[[ RECORDS FOR THE TASK open ]]

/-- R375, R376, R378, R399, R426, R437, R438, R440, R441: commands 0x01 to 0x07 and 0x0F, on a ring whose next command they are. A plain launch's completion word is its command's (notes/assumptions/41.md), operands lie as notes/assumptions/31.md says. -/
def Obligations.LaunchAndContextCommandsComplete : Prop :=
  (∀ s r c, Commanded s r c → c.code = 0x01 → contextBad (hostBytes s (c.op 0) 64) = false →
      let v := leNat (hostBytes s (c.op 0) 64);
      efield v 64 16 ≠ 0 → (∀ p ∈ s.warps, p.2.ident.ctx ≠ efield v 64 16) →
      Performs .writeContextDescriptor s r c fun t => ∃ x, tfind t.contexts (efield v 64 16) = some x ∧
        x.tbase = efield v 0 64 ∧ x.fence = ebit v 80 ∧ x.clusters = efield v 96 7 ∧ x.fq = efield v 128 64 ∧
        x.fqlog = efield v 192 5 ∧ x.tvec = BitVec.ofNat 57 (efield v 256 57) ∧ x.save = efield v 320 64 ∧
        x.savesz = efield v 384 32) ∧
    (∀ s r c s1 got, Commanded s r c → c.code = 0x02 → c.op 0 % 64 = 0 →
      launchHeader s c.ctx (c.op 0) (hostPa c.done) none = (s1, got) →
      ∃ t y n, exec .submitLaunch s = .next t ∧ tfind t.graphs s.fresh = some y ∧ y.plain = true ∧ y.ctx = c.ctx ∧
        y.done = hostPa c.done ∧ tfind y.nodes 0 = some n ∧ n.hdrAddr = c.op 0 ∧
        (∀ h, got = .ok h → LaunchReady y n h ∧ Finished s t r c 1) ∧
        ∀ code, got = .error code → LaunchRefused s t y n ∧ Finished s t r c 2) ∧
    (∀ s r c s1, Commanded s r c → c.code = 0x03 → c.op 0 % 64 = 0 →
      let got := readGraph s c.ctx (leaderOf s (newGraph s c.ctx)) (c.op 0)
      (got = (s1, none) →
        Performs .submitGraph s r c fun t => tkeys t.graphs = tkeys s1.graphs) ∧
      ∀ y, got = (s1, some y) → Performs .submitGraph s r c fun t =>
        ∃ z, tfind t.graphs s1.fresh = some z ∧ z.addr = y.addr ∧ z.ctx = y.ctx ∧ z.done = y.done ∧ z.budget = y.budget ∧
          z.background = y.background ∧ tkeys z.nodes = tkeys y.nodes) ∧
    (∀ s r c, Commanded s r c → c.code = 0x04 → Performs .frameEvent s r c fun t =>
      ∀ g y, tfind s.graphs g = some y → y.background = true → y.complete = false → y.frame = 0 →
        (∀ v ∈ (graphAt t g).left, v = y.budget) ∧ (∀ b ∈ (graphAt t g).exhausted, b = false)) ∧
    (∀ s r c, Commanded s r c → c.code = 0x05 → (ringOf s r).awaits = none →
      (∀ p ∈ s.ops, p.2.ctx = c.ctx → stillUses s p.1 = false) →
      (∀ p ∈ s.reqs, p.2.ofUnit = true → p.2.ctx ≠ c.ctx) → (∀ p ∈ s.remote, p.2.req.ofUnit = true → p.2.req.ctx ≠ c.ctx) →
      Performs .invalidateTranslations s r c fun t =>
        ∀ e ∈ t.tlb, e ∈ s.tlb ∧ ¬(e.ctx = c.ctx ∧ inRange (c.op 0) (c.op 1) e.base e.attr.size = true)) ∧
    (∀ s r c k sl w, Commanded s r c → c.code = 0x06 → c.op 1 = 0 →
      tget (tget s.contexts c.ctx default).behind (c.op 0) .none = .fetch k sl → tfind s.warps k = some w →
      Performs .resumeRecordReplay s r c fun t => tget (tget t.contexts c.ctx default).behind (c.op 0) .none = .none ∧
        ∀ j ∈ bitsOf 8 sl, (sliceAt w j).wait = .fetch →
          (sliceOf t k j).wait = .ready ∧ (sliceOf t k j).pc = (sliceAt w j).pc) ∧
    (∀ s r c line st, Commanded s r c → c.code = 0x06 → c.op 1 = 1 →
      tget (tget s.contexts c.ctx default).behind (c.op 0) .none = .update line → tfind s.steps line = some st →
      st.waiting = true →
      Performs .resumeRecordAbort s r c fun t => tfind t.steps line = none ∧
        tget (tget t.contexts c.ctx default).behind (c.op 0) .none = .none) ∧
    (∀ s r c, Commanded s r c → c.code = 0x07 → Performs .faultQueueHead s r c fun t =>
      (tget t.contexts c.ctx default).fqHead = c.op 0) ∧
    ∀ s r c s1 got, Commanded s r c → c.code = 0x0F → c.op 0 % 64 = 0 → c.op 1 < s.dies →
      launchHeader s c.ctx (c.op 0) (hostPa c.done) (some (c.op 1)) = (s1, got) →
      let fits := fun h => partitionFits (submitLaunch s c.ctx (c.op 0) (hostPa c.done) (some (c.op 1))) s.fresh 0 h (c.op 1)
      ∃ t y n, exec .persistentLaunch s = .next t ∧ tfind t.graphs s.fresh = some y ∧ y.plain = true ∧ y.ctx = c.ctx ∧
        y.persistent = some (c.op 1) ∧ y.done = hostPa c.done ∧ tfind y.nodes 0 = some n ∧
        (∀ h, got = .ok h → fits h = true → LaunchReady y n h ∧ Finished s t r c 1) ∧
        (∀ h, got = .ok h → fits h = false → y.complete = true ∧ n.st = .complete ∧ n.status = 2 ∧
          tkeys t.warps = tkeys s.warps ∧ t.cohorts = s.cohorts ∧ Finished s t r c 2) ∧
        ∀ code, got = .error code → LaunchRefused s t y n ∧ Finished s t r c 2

[[ RECORDS FOR THE TASK closed ]]
[[ RECORDS FOR THE TASK open ]]

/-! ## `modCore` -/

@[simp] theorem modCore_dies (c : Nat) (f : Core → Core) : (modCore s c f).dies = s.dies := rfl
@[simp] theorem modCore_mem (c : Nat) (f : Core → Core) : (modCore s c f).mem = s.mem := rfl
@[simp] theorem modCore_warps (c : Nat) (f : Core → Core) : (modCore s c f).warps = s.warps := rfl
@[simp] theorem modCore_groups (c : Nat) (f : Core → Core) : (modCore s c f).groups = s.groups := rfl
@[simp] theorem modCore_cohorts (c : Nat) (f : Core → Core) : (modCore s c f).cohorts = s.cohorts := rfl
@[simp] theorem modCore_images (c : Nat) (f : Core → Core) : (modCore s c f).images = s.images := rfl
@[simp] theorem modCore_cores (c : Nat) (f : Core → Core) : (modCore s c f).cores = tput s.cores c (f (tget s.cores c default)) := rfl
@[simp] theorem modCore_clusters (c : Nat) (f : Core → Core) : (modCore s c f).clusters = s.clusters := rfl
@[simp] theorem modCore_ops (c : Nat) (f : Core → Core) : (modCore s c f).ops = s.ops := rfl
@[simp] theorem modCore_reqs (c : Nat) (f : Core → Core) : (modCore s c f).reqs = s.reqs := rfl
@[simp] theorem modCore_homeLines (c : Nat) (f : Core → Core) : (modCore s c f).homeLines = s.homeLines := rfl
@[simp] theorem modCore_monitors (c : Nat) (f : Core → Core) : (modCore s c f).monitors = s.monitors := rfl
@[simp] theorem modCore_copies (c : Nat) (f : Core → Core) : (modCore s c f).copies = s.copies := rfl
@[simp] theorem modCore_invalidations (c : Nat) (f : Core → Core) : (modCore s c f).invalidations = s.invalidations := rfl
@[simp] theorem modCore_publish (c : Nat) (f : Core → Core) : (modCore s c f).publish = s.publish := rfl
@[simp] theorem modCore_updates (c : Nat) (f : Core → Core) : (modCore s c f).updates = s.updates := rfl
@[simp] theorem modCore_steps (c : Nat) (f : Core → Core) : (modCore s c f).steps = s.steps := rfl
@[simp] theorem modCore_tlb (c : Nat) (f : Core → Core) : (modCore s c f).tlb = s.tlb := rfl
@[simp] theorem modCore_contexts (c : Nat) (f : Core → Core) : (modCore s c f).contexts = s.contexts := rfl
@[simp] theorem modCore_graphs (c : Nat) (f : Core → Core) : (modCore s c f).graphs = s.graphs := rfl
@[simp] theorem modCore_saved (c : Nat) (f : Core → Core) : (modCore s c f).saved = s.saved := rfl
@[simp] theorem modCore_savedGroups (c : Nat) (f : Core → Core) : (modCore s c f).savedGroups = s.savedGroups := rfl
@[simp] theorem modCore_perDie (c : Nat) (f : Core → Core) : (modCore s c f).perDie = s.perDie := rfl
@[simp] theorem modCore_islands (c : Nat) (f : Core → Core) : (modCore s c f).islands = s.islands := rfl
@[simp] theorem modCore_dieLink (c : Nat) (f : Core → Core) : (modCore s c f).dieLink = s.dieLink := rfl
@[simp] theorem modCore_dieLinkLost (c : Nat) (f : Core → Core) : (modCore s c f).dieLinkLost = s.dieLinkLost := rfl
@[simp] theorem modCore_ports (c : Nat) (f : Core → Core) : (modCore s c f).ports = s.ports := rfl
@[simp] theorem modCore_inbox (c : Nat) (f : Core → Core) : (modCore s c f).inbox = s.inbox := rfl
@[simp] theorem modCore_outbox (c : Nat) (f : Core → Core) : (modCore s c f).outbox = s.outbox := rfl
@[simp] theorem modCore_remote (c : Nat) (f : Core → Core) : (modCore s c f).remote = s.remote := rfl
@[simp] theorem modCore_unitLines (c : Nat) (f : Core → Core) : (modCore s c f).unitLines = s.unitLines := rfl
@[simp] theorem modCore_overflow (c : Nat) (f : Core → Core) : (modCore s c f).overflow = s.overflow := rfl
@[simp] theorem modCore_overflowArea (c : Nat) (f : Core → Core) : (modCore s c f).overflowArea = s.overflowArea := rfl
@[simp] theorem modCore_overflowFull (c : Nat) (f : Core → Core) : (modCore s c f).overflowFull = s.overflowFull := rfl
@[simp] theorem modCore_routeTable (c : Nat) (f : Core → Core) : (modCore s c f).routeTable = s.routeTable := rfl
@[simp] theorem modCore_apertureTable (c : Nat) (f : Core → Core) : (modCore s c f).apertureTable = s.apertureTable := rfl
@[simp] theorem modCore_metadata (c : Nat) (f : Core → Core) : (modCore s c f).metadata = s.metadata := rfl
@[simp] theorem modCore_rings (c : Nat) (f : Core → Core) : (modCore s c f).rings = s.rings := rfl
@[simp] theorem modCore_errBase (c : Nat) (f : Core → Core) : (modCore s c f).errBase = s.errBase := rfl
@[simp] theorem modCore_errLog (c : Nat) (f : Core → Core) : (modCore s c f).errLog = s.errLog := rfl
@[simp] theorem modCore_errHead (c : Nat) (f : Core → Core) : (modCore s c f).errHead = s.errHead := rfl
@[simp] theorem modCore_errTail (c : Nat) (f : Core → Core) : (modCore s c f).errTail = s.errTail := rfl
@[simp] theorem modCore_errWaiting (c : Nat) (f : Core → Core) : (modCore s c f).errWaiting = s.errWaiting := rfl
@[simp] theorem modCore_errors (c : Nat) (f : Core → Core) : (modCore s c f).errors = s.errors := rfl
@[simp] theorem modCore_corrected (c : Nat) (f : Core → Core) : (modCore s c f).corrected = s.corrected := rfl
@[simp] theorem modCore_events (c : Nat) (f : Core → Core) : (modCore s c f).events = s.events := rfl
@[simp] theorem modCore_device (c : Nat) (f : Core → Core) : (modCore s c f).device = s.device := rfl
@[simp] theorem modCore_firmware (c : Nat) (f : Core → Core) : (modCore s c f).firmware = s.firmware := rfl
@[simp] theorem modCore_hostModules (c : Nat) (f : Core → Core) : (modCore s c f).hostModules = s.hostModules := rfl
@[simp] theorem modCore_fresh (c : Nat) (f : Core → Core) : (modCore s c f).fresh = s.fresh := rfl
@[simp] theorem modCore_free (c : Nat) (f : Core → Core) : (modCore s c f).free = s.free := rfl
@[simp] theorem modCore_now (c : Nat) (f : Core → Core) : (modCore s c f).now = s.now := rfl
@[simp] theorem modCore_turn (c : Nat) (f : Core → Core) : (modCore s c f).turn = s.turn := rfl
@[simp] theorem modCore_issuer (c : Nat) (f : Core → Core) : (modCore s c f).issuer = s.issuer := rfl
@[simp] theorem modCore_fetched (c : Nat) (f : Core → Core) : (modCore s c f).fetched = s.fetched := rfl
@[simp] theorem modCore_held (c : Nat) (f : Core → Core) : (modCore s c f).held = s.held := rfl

[[ RECORDS FOR THE TASK closed ]]

● **WORK TO COMPLETE**
Please copy each line of the records above in which the word "plain" can be found.

● **FINISHED TASK**
/-- R375, R376, R378, R399, R426, R437, R438, R440, R441: commands 0x01 to 0x07 and 0x0F, on a ring whose next command they are. A plain launch's completion word is its command's (notes/assumptions/41.md), operands lie as notes/assumptions/31.md says. -/
      ∃ t y n, exec .submitLaunch s = .next t ∧ tfind t.graphs s.fresh = some y ∧ y.plain = true ∧ y.ctx = c.ctx ∧
      ∃ t y n, exec .persistentLaunch s = .next t ∧ tfind t.graphs s.fresh = some y ∧ y.plain = true ∧ y.ctx = c.ctx ∧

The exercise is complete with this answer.